George Kocar is ubiquitous in Northeast Ohio galleries, both in his brightly colored paintings of cartoon-ish figures with big, bulbous noses, and also in person as a regular at opening receptions, where he often knows most of the people in the room. So the juxtaposition of George Kocar: A Retrospective (his inaugural show as an archived artist at Artists Archives of the Western Reserve) with Funny Stuff (a complementary exhibit he curated, featuring artists who influenced him, or with whom he has an affinity) is not just appropriate, but helps audiences better understand several facets of his work. It shows an artist in solidarity with peers, as part of the continuum of teachers and makers across time, and a shared dark sense of humor about life, death, and politics.
GEORGE KOCAR: A RETROSPECTIVE
The painting that serves as the cover for a catalog accompanying Kocar’s Retrospective—To Be An Art Star—is dominated by one of those honk-nosed figures, but this one is upside down. Nods to Kocar’s biography and sense of style mark it as a self-portrait: camouflage pants allude to his service in the US Army during the Viet Nam war, from 1969 to 1972. To balance that, his shirt is one of those Hawaiian print jobs that make no sense at all except on the beach. The colorful figure is surrounded by a tumble of colleagues happily working in paint, clay, photography, and drawing. There’s even a nude woman, modeling for a drawing class. It’s an artist among friends.
Kocar constantly nods to art history: one of his techniques is to slice classical composition into almost-matched facets, acknowledging Picasso-esque cubism while he pokes fun. Edvard Munch shows up, too, in figures wearing masks like the famous face from The Scream. And in plump figures, especially of voluptuous women and their boobs—such as the porcine artist or the female nude squirting from his paint tube in Running Bull–it’s hard not to see Peter Paul Rubens. But where Rubens so often depicted figures in the heavens, or in martial combat, or in courtly action, Kocar’s action happens in more attainable places, like living room chairs, bars, or artists’ humble studios.

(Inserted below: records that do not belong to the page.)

-- ==== Sys2Proof/Machine/Ports.lean ====
section
/-! DEFINITION. The serial audio ports and AES3 transceivers (R248-R270). A unit is one direction: PRT_n is unit n, the
receiver of AES_n unit 16 + n, its transmitter unit 24 + n. -/

namespace Sys2Proof.Machine

/-! ### Units -/

/-- The state codes of R258. -/
abbrev stAbsent : Nat := 0
abbrev stStopped : Nat := 1
abbrev stSyncing : Nat := 2
abbrev stPreroll : Nat := 3
abbrev stRunning : Nat := 4
abbrev stStopping : Nat := 5
abbrev stPostroll : Nat := 6
abbrev stLost : Nat := 7

/-- The STATE field of a unit. -/
def stateFld (u : Nat) : Fld :=
  if u < 16 then R.PRT_STATE_STATE u else if u < 24 then R.AES_RX_STATE_STATE (u - 16) else R.AES_TX_STATE_STATE (u - 24)

/-- A unit's state (R258). -/
def State.unitState (s : State) (u : Nat) : Nat := s.fld (stateFld u)

/-- Set a unit's state. -/
def State.setUnitState (s : State) (u st : Nat) : State := s.setFld (stateFld u) st

/-- A unit beside its registers. -/
def State.unit (s : State) (u : Nat) : PortDir := Tbl.get s.ports.units u .idle

/-- Write a unit. -/
def State.setUnit (s : State) (u : Nat) (d : PortDir) : State :=
  { s with ports := { s.ports with units := Tbl.set s.ports.units u .idle d } }

/-- The record a PRT port runs by. -/
def State.prtFmt? (s : State) (n : Nat) : Option PrtRec := Tbl.find n s.ports.prtFmt

/-- The record an AES transceiver runs by. -/
def State.aesFmt? (s : State) (n : Nat) : Option AesRec := Tbl.find n s.ports.aesFmt

/-- What the operations of R256-R264 need of a unit's record: present, output, CLOCKING, DOMAIN, first bus, channels. -/
structure UnitFmt where
  out : Bool
  clocking : Nat
  domain : Nat
  bus : Nat
  chans : Nat
deriving DecidableEq, Repr

/-- The format of a unit, where its record defines it. -/
def State.unitFmt? (s : State) (u : Nat) : Option UnitFmt :=
  if u < 16 then (s.prtFmt? u).map (fun r => ⟨r.dirOut, r.clocking, r.domain, r.firstBus, r.slots⟩)
  else if u < 24 then
    match s.aesFmt? (u - 16) with
    | some r => if r.rxEn then some ⟨false, r.rxClocking, r.rxDomain, r.rxBus, 2⟩ else none
    | none => none
  else
    match s.aesFmt? (u - 24) with
    | some r => if r.txEn then some ⟨true, r.txClocking, r.txDomain, r.txBus, 2⟩ else none
    | none => none

/-- The island of a unit (R250). -/
def unitIsland (u : Nat) : Nat := if u < 16 then 19 else 20

/-- The index of the block a unit's island is in (R17). -/
def State.unitBlk (s : State) (u : Nat) : Nat := (Tbl.get s.blk.arrived (unitIsland u) (0, 0)).1

/-- The first sample of block `k` of a domain (R67, R70). -/
def State.firstSample (s : State) (domain k : Nat) : Nat :=
  match s.cfg with
  | none => 0
  | some c => if domain = 0 then k * c.blockLen else c.firstB k

/-- The index of a unit's current frame (R262): in domain C the count since lock; a leader's is the sample at its place in the block;
a follower-sync frame's is that of the sample which its place in the slip buffer makes it. -/
def State.frameIndex (s : State) (u : Nat) : Nat :=
  let d := s.unit u
  match s.unitFmt? u with
  | none => 0
  | some f =>
    if f.domain = 2 then d.count
    else if f.clocking = 1 then
      if f.out then (match d.buf.head? with | some e => e.idx | none => d.next) else d.next + d.buf.length
    else s.firstSample f.domain (s.unitBlk u) + d.pos

/-- The registers a unit reads at its boundary (R259): ENABLE, MUTE and RAMP in blocks. -/
def State.unitCtrl (s : State) (u : Nat) : Nat × Nat × Nat :=
  if u < 16 then (s.fld (R.PRT_CTRL_ENABLE u), s.fld (R.PRT_CTRL_MUTE u), s.fld (R.PRT_CTRL_RAMP u))
  else if u < 24 then
    (s.fld (R.AES_CTRL_RX_ENABLE (u - 16)), s.fld (R.AES_CTRL_RX_MUTE (u - 16)), s.fld (R.AES_CTRL_RAMP (u - 16)))
  else (s.fld (R.AES_CTRL_TX_ENABLE (u - 24)), s.fld (R.AES_CTRL_TX_MUTE (u - 24)), s.fld (R.AES_CTRL_RAMP (u - 24)))

/-- RAMP as it acts (R269): 0 acts as 1, above 64 as 64. -/
def rampBlocks (r : Nat) : Nat := min 64 (max 1 r)

/-- Frames of pre-roll or post-roll (R248): 0 means 4096. -/
def rollFrames (n : Nat) : Nat := if n = 0 then 4096 else n

/-- A unit's pre-roll and post-roll (R269, R270). -/
def State.unitRoll (s : State) (u : Nat) (post : Bool) : Nat :=
  let n := if u < 16 then u else if u < 24 then u - 16 else u - 24
  rollFrames (if u < 16 then s.fld (if post then R.PRT_ROLL_POSTROLL n else R.PRT_ROLL_PREROLL n)
    else s.fld (if post then R.AES_ROLL_POSTROLL n else R.AES_ROLL_PREROLL n))

/-! ### State changes (R258, R259) -/

/-- The clocks of a unit run. -/
def clocksRun (st : Nat) : Bool := decide (3 ≤ st ∧ st ≤ 6)

/-- Enter PREROLL: a pre-roll is counted from here. -/
def State.enterPreroll (s : State) (u : Nat) : State :=
  (s.setUnit u { s.unit u with
    roll := 0, rollN := s.unitRoll u false, count := 0, buf := [], due := 0, gap := false, badRun := false, level := 0,
    entering := false }).setUnitState u stPreroll

/-- Enter POSTROLL. -/
def State.enterPostroll (s : State) (u : Nat) : State :=
  (s.setUnit u { s.unit u with roll := 0, rollN := s.unitRoll u true, level := 0, stopLen := 0 }).setUnitState u stPostroll

/-- The state becomes RUNNING, at the level reached. -/
def State.toRunning (s : State) (u : Nat) : State :=
  let s1 := s.setUnitState u stRunning
  if u < 16 then s1.raise (R.PRT_INT_STATUS_RUNNING u) else s1

/-- Enter RUNNING: the level starts at 0 and ramps in over one block. -/
def State.enterRunning (s : State) (u : Nat) : State :=
  (s.setUnit u { s.unit u with level := 0, entering := true, gap := false }).toRunning u

/-- Enter SYNCING: nothing has been seen yet of what locks the unit (R257). -/
def State.enterSyncing (s : State) (u : Nat) : State :=
  (s.setUnit u { s.unit u with good := 0, sinceZ := 0, badRun := false }).setUnitState u stSyncing

/-- Enter STOPPED. -/
def State.enterStopped (s : State) (u : Nat) : State :=
  let s1 := (s.setUnit u { s.unit u with level := 0, entering := false, buf := [], due := 0, gap := false, stopLen := 0 }).setUnitState u stStopped
  if u < 16 then (s1.setFld (R.PRT_RATE_MHZ u) 0).raise (R.PRT_INT_STATUS_STOPPED u) else s1

/-- The nominal rate of a unit's domain in mHz. -/
def State.nominalMhz (s : State) (domain : Nat) : Nat :=
  match s.cfg with
  | none => 0
  | some c => 1000 * (if domain = 0 then rateAHz c.sys.rateA else rateBHz c.sys.rateB)

/-- A leader's clocks start: its measured rate is that of its domain. -/
def State.startClocks (s : State) (u : Nat) (f : UnitFmt) : State :=
  if u < 16 then s.setFld (R.PRT_RATE_MHZ u) (s.nominalMhz f.domain) else s

/-- The group mute of a unit (R381): of a PRT output port, or of an AES transmitter. -/
def State.unitGroup (s : State) (u : Nat) : Bool :=
  if u < 16 then (match s.prtFmt? u with | some r => r.dirOut && s.groupMuted 2 u | none => false)
  else if u < 24 then false else s.groupMuted 3 (u - 24)

/-- Whether a unit's record differs in a plane (R52, R260). -/
def State.unitChanges (s : State) (new : Cfg) (u : Nat) : Bool :=
  if u < 16 then decide (s.prtFmt? u ≠ new.prt? u)
  else decide (s.aesFmt? (if u < 24 then u - 16 else u - 24) ≠ new.aes? (if u < 24 then u - 16 else u - 24))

Kocar has made plenty of light-hearted works, including a prolific output of daily dog and cat portraits, but his most memorable, enduring pieces are the satirical ones, especially dealing with political issues. The Fool’s Parade is exactly that, a march of characters with a two-faced, torch-bearing leader bedecked in stars and stripes and the pointy white hat of a Ku Klux Klansman. He’s followed by a pig-masked businessman clutching what could be a knife or a pen. It hardly matters. Behind him there’s a wide-eyed accountant who sees it all, but marches along anyway, silenced by tape across his mouth. And they’re all backed up by a portly military man on a white horse, again in stars and stripes. Behind them all, everything is on fire.
Pointless, chaotic conflict is a recurring theme, such as in The Divide. Who knows what it’s about besides partisanship, but the Yeses are on one side, the Nos on the other, the donkeys against the elephants, all angry and shouting and pointing fingers or brandishing fists or, in one case on the elephantine side, a gun. Kocar’s technique alluding to Picasso’s cubism is used to good effect here, chopping up the scene into scores of little facets. Are there all those individual perspectives? Or is it just a muddle of fragments that could fall apart?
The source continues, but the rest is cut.